** Provided entries follows **

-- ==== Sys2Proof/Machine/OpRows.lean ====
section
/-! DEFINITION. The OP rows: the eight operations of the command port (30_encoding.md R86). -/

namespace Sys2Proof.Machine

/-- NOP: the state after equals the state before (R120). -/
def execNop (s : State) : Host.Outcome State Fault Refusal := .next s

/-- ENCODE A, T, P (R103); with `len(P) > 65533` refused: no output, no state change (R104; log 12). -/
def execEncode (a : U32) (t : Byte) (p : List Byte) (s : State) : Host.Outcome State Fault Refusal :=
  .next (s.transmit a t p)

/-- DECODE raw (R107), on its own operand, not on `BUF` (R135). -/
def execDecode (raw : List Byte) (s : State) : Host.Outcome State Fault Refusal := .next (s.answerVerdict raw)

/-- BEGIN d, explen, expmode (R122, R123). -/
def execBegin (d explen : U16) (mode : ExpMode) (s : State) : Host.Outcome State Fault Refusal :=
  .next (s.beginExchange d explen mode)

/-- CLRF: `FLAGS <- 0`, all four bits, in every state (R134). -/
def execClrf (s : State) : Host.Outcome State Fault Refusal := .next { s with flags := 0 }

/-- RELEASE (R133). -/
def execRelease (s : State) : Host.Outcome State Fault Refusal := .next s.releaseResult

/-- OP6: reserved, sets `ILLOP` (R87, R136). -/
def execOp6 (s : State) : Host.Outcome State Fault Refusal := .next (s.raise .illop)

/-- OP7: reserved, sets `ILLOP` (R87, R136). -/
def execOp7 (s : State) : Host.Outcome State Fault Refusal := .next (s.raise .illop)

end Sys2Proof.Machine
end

** End of Provided entries **
** Provided entries follows **

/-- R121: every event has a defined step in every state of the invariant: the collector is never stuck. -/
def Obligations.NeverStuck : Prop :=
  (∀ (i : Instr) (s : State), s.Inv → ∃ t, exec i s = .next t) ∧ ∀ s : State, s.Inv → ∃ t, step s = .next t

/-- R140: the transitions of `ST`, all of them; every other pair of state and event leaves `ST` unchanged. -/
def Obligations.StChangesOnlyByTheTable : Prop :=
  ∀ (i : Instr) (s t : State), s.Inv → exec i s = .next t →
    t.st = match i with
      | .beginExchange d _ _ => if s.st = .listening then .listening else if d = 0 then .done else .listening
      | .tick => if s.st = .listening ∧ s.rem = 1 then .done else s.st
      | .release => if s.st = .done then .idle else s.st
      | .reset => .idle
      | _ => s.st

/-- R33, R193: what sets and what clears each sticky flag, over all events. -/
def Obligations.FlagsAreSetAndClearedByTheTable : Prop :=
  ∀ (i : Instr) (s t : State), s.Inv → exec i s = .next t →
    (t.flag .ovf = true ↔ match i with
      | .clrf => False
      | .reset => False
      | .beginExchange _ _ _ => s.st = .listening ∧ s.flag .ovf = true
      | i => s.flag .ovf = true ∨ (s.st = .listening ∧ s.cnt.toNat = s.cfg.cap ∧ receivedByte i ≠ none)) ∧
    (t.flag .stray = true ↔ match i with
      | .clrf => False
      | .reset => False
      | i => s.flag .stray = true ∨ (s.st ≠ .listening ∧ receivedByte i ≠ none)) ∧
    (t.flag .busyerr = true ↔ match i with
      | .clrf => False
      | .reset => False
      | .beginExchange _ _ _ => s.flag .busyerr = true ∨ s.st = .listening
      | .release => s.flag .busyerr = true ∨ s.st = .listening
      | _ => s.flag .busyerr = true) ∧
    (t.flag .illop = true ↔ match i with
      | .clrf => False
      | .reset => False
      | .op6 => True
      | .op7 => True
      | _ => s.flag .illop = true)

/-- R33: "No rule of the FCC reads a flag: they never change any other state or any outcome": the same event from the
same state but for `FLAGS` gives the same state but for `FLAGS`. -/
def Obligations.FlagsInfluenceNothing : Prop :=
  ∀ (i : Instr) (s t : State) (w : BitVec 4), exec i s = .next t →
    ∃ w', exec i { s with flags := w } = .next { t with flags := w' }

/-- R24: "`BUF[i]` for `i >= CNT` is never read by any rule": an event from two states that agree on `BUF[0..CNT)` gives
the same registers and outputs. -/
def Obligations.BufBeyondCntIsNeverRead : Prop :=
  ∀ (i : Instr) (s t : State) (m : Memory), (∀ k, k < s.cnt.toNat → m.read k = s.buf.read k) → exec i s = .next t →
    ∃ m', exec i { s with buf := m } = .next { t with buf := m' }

** End of Provided entries **

◆ **Assignment**
Only the lines above from the line containing "t.st = match i with" through the line containing "then .idle else s.st" should be retyped, exactly and with both ends included.

◆ **Answer**
    t.st = match i with
      | .beginExchange d _ _ => if s.st = .listening then .listening else if d = 0 then .done else .listening
      | .tick => if s.st = .listening ∧ s.rem = 1 then .done else s.st
      | .release => if s.st = .done then .idle else s.st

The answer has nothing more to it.